• **Your instructions**: Beginning with the line that holds "(classQW q = .f2" in the data below, give again every line through the one that holds "dequeueStep s = s := by", exactly as written.

• **Data supplied**:
-- ==== Sys2Proof/Laws/Ops.lean ====
section
/-! SUPPORT. What each shared operation can do, said once: the lemmas a proof cites instead of unfolding the
operation. -/

namespace Sys2Proof.Machine

/-! ## The FIFO -/

theorem fifoEnq_eq (q : QWord) (s : State) :
    (s.occ < 10 ∧ fifoEnq q s = (.ok, { s with qPend := s.qPend ++ [q], history := .enqueued q :: s.history })) ∨
    (10 ≤ s.occ ∧ fifoEnq q s = (.full, s)) := by
  by_cases h : s.occ ≥ 10
  · exact .inr ⟨h, by simp [fifoEnq, Config.qDepth, h]⟩
  · exact .inl ⟨by omega, by simp [fifoEnq, Config.qDepth, h, observe]⟩

theorem enqueue_eq (q : QWord) (s : State) :
    (s.occ < 10 ∧ enqueue q s = { s with qPend := s.qPend ++ [q], history := .enqueued q :: s.history }) ∨
    (10 ≤ s.occ ∧ enqueue q s = { s with history := .discFull (q.truncate 20) :: s.history }) := by
  rcases fifoEnq_eq q s with ⟨h, e⟩ | ⟨h, e⟩
  · exact .inl ⟨h, by simp [enqueue, e]⟩
  · exact .inr ⟨h, by simp [enqueue, e, observe]⟩

theorem fifoPublish_cons {s : State} {q : QWord} {rest : List QWord} (h : s.qPend = q :: rest) :
    fifoPublish s = { s with qVis := s.qVis ++ [q], qPend := rest } := by simp [fifoPublish, h]

theorem fifoPublish_nil {s : State} (h : s.qPend = []) : fifoPublish s = s := by simp [fifoPublish, h]

@[simp] theorem contents_fifoPublish (s : State) : (fifoPublish s).contents = s.contents := by
  unfold fifoPublish State.contents; split <;> simp_all

@[simp] theorem occ_fifoPublish (s : State) : (fifoPublish s).occ = s.occ := by
  unfold fifoPublish State.occ; split
  · simp_all; omega
  · rfl

/-! ## The decode of a word -/

/-- What D does with a dequeued word, by its class. -/
theorem beginDecode_eq (q : QWord) (s : State) :
    (classQW q = .reject ∧ writesOf q = [] ∧ beginDecode q s = observe (.discCrc q) { s with phase := .idle }) ∨
    (classQW q = .fx ∧ writesOf q = [] ∧ beginDecode q s = observe (.discField q) { s with phase := .idle }) ∨
    (classQW q = .f0 ∧ writesOf q = writesF0 q ∧ beginDecode q s = { s with phase := .writing (writesOf q) }) ∨
    (classQW q = .f1 ∧ writesOf q = writesF1 q ∧ beginDecode q s = { s with phase := .writing (writesOf q) }) ∨
    (classQW q = .f2 ∧ writesOf q = writesF2 q ∧ beginDecode q s = { s with phase := .writing (writesOf q) }) ∨
    (classQW q = .f3 ∧ writesOf q = writesF3 q ∧ beginDecode q s = { s with phase := .writing (writesOf q) }) := by
  cases h : classQW q <;> simp [beginDecode, writesOf, h]

/-- The one-step decode of a word, by its class. -/
theorem exec_decodeQW (q : QWord) (s : State) :
    (classQW q = .reject ∧ writesOf q = [] ∧
      exec (decodeQW q) s = .next (observe (.discCrc q) { s with phase := .idle })) ∨
    (classQW q = .fx ∧ writesOf q = [] ∧
      exec (decodeQW q) s = .next (observe (.discField q) { s with phase := .idle })) ∨
    (classQW q ≠ .reject ∧ classQW q ≠ .fx ∧ exec (decodeQW q) s = .next (finishDecode (writesOf q) s)) := by
  cases h : classQW q <;>
    simp [decodeQW, writesOf, h, exec, execDecReject, execDecF0, execDecF1, execDecF2, execDecF3, execDecFx]

theorem dequeueStep_cons {s : State} {q : QWord} {rest : List QWord} (hp : s.phase = .idle)
    (hq : s.qVis = q :: rest) : dequeueStep s = beginDecode q (takeHead q s) := by
  simp [dequeueStep, hp, hq]

theorem dequeueStep_wait {s : State} (h : s.qVis = [] ∨ s.phase ≠ .idle) : dequeueStep s = s := by
  unfold dequeueStep; split <;> simp_all

/-! ## Register writes -/

@[simp] theorem storeAll_nil (s : State) : storeAll [] s = s := rfl

@[simp] theorem storeAll_cons (k : RegWrite) (ks : List RegWrite) (s : State) :
    storeAll (k :: ks) s = storeAll ks (storeReg k s) := rfl

theorem storeAll_append (as bs : List RegWrite) (s : State) :
    storeAll (as ++ bs) s = storeAll bs (storeAll as s) := by simp [storeAll]

/-- Several writes change only the register file and R's view of it, or the writes R has not seen. -/
theorem storeAll_eq (ks : List RegWrite) (s : State) :
    storeAll ks s = { s with regs := ks.foldl RegFile.apply s.regs,
                             view := if s.lag then s.view else ks.foldl RegFile.apply s.view,
                             unseen := if s.lag then s.unseen ++ ks else s.unseen } := by
  induction ks generalizing s with
  | nil => simp
  | cons k ks ih => rw [storeAll_cons, ih]; cases hl : s.lag <;> simp [storeReg, hl]

theorem finishDecode_eq (ks : List RegWrite) (s : State) :
    finishDecode ks s = { s with phase := .idle, regs := ks.foldl RegFile.apply s.regs,
                                 view := if s.lag then s.view else ks.foldl RegFile.apply s.view,
                                 unseen := if s.lag then s.unseen ++ ks else s.unseen } := by
  simp [finishDecode, storeAll_eq]

/-- Writes of two different registers commute. -/
theorem apply_comm {a b : RegWrite} (h : a.reg ≠ b.reg) (f : RegFile) :
    (f.apply a).apply b = (f.apply b).apply a := by
  cases a <;> cases b <;> simp [RegWrite.reg] at h <;> rfl

/-- A write leaves every other register alone. -/
theorem read_apply_ne {k : RegWrite} {r : RegName} (h : k.reg ≠ r) (f : RegFile) :
    (f.apply k).read r = f.read r := by
  cases k <;> cases r <;> simp [RegWrite.reg] at h <;> rfl

/-- A write that is no INIT write leaves INIT alone. -/
theorem init_apply_ne {k : RegWrite} (h : k.reg ≠ .init) (f : RegFile) : (f.apply k).init = f.init := by
  cases k <;> simp [RegWrite.reg] at h <;> rfl

/-- A pending write is picked only if it is INIT's or INIT's is not pending (R162). -/
theorem pickWrite_some {r : RegName} {ks : List RegWrite} {k : RegWrite} {rest : List RegWrite}
    (h : pickWrite r ks = some (k, rest)) :
    k ∈ ks ∧ k.reg = r ∧ rest = ks.erase k ∧ (r = .init ∨ ∀ k' ∈ ks, k'.reg ≠ .init) := by
  unfold pickWrite at h
  split at h
  · cases h
  · rename_i hc
    split at h
    · rename_i k' hf
      cases h
      refine ⟨List.mem_of_find?_eq_some hf, by simpa using List.find?_some hf, rfl, ?_⟩
      by_cases hr : r = .init
      · exact .inl hr
      · exact .inr (fun k' hk' => by simpa using fun e => hc (by simp [hr]; exact ⟨k', hk', e⟩))
    · cases h

/-- Where pending writes are of different registers, an allowed write is the one picked. -/
theorem pickWrite_of_mem {ks : List RegWrite} {k : RegWrite} (hk : k ∈ ks) (hn : (ks.map RegWrite.reg).Nodup)
    (ha : k.reg = .init ∨ ∀ k' ∈ ks, k'.reg ≠ .init) : pickWrite k.reg ks = some (k, ks.erase k) := by
  have hc : ¬ ((k.reg != .init && ks.any (fun k' => k'.reg == .init)) = true) := by
    rcases ha with h | h
    · simp [h]
    · simp only [Bool.and_eq_true, List.any_eq_true, not_and]
      rintro - ⟨k', hk', e⟩
      exact h k' hk' (by simpa using e)
  have hf : ks.find? (fun k' => k'.reg == k.reg) = some k := by
    clear hc ha
    induction ks with
    | nil => cases hk
    | cons a as ih =>
      rw [List.map_cons, List.nodup_cons] at hn
      rcases List.mem_cons.1 hk with rfl | hm
      · simp
      · have hne : a.reg ≠ k.reg := fun e => hn.1 (e ▸ List.mem_map_of_mem hm)
        rw [List.find?_cons_of_neg (by simpa using hne)]
        exact ih hm hn.2
  unfold pickWrite
  rw [if_neg hc, hf]

/-- No write is picked that is not pending or not allowed yet. -/
theorem pickWrite_none {r : RegName} {ks : List RegWrite}
    (h : (r ≠ .init ∧ ∃ k ∈ ks, k.reg = .init) ∨ ∀ k ∈ ks, k.reg ≠ r) : pickWrite r ks = none := by
  cases hp : pickWrite r ks with
  | none => rfl
  | some p =>
    obtain ⟨hm, hr, -, ha⟩ := pickWrite_some (k := p.1) (rest := p.2) hp
    rcases h with ⟨hn, k, hk, e⟩ | h
    · exact (ha.elim hn (fun h => h k hk e)).elim
    · exact (h _ hm hr).elim

/-- D's write step either changes nothing or performs one allowed pending write. -/
theorem writeStep_cases (r : RegName) (s : State) :
    writeStep r s = s ∨
    ∃ ks k, s.phase = .writing ks ∧ k ∈ ks ∧ k.reg = r ∧ (r = .init ∨ ∀ k' ∈ ks, k'.reg ≠ .init) ∧
      writeStep r s = { storeReg k s with phase := phaseOf (ks.erase k) } := by
  cases hp : s.phase with
  | idle => exact .inl (by simp [writeStep, hp])
  | writing ks =>
    cases hk : pickWrite r ks with
    | none => exact .inl (by simp [writeStep, hp, hk])
    | some p =>
      obtain ⟨hm, hr, he, ha⟩ := pickWrite_some (k := p.1) (rest := p.2) hk
      exact .inr ⟨ks, p.1, rfl, hm, hr, ha, by simp [writeStep, hp, hk, he]⟩

/-! ## Visibility to the read port -/

/-- Writes of other registers commute with a write. -/
theorem foldl_apply_comm {k : RegWrite} {as : List RegWrite} (h : ∀ k' ∈ as, k'.reg ≠ k.reg) (f : RegFile) :
    as.foldl RegFile.apply (f.apply k) = (as.foldl RegFile.apply f).apply k := by
  induction as generalizing f with
  | nil => rfl
  | cons a as ih =>
    rw [List.foldl_cons, List.foldl_cons, apply_comm (Ne.symm (h a (by simp)))]
    exact ih (fun k' hk' => h k' (by simp [hk'])) _

/-- The write picked is the register's oldest unseen one, and no INIT write is unseen before it. -/
theorem pickUnseen_some {r : RegName} {ks : List RegWrite} {k : RegWrite} {rest : List RegWrite}
    (h : pickUnseen r ks = some (k, rest)) :
    ∃ a b, ks = a ++ k :: b ∧ rest = a ++ b ∧ k.reg = r ∧ ∀ k' ∈ a, k'.reg ≠ r ∧ k'.reg ≠ .init := by
  induction ks generalizing rest with
  | nil => cases h
  | cons c cs ih =>
    unfold pickUnseen at h
    split at h
    · rename_i hc
      cases h
      exact ⟨[], cs, rfl, rfl, by simpa using hc, by simp⟩
    · rename_i hr
      split at h
      · cases h
      · rename_i hi
        obtain ⟨⟨k₁, rest₁⟩, h₁, h₂⟩ := Option.map_eq_some_iff.1 h
        cases h₂
        obtain ⟨a, b, rfl, rfl, hk, ha⟩ := ih h₁
        refine ⟨c :: a, b, rfl, rfl, hk, ?_⟩
        intro k' hk'
        rcases List.mem_cons.1 hk' with rfl | hm
        · exact ⟨by simpa using hr, by simpa using hi⟩
        · exact ha k' hm

/-- A register's oldest unseen write is picked if no INIT write is unseen before it. -/
theorem pickUnseen_append {k : RegWrite} {a : List RegWrite} (b : List RegWrite)
    (h : ∀ k' ∈ a, k'.reg ≠ k.reg ∧ k'.reg ≠ .init) : pickUnseen k.reg (a ++ k :: b) = some (k, a ++ b) := by
  induction a with
  | nil => simp [pickUnseen]
  | cons c cs ih =>
    have hc := h c (by simp)
    simp [pickUnseen, hc.1, hc.2, ih (fun k' hk' => h k' (by simp [hk']))]

/-- Showing a register changes nothing, or shows its oldest unseen write. -/
theorem seeReg_cases (r : RegName) (s : State) :
    seeReg r s = s ∨
    ∃ a k b, s.unseen = a ++ k :: b ∧ k.reg = r ∧ (∀ k' ∈ a, k'.reg ≠ r ∧ k'.reg ≠ .init) ∧
      seeReg r s = { s with view := s.view.apply k, unseen := a ++ b } := by
  cases hp : pickUnseen r s.unseen with
  | none => exact .inl (by simp [seeReg, hp])
  | some p =>
    obtain ⟨a, b, e, e', hk, ha⟩ := pickUnseen_some (k := p.1) (rest := p.2) hp
    exact .inr ⟨a, p.1, b, e, hk, ha, by simp [seeReg, hp, e']⟩

/-! ## What a step can do -/

/-- Every operation's meaning answers a next state. -/
theorem exec_next (i : Instr) (s : State) : ∃ t, exec i s = .next t := by
  cases i <;> exact ⟨_, rfl⟩

/-- With `rst` asserted, an event leaves the block at its reset values. -/
theorem runHeld_eq (e : Event) {s : State} (h : s.rst = true) :
    runHeld e s = { resetBlock s with lines := e.linesAfter s.lines, rst := e.rstAfter } := by
  cases e <;> simp [runHeld, Event.linesAfter, Event.rstAfter, resetBlock, h]

theorem runEvent_held {e : Event} {s : State} (h : s.rst = true) : runEvent e s = .next (runHeld e s) := by
  simp [runEvent, h]

theorem runEvent_free {e : Event} {s : State} (h : s.rst = false) : runEvent e s = runFree e s := by
  simp [runEvent, h]

/-- The one-step decode waits or takes the head and runs the operation it selects. -/
theorem decodeWhole_cases (s : State) :
    ((s.qVis = [] ∨ s.phase ≠ .idle) ∧ decodeWhole s = .next s) ∨
    ∃ q rest, s.phase = .idle ∧ s.qVis = q :: rest ∧ decodeWhole s = exec (decodeQW q) (takeHead q s) := by
  unfold decodeWhole; split <;> simp_all

theorem step_event {s : State} {e : Event} {es : List Event} (h : s.sched = e :: es) :
    step s = runEvent e { s with sched := es } := by simp [step, runStep, h]

theorem step_idle {s : State} (h : s.sched = []) : step s = idleStep s := by simp [step, runStep, h]

end Sys2Proof.Machine
end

• **Written response**:
    (classQW q = .f2 ∧ writesOf q = writesF2 q ∧ beginDecode q s = { s with phase := .writing (writesOf q) }) ∨
    (classQW q = .f3 ∧ writesOf q = writesF3 q ∧ beginDecode q s = { s with phase := .writing (writesOf q) }) := by
  cases h : classQW q <;> simp [beginDecode, writesOf, h]

/-- The one-step decode of a word, by its class. -/
theorem exec_decodeQW (q : QWord) (s : State) :
    (classQW q = .reject ∧ writesOf q = [] ∧
      exec (decodeQW q) s = .next (observe (.discCrc q) { s with phase := .idle })) ∨
    (classQW q = .fx ∧ writesOf q = [] ∧
      exec (decodeQW q) s = .next (observe (.discField q) { s with phase := .idle })) ∨
    (classQW q ≠ .reject ∧ classQW q ≠ .fx ∧ exec (decodeQW q) s = .next (finishDecode (writesOf q) s)) := by
  cases h : classQW q <;>
    simp [decodeQW, writesOf, h, exec, execDecReject, execDecF0, execDecF1, execDecF2, execDecF3, execDecFx]

theorem dequeueStep_cons {s : State} {q : QWord} {rest : List QWord} (hp : s.phase = .idle)
    (hq : s.qVis = q :: rest) : dequeueStep s = beginDecode q (takeHead q s) := by
  simp [dequeueStep, hp, hq]

theorem dequeueStep_wait {s : State} (h : s.qVis = [] ∨ s.phase ≠ .idle) : dequeueStep s = s := by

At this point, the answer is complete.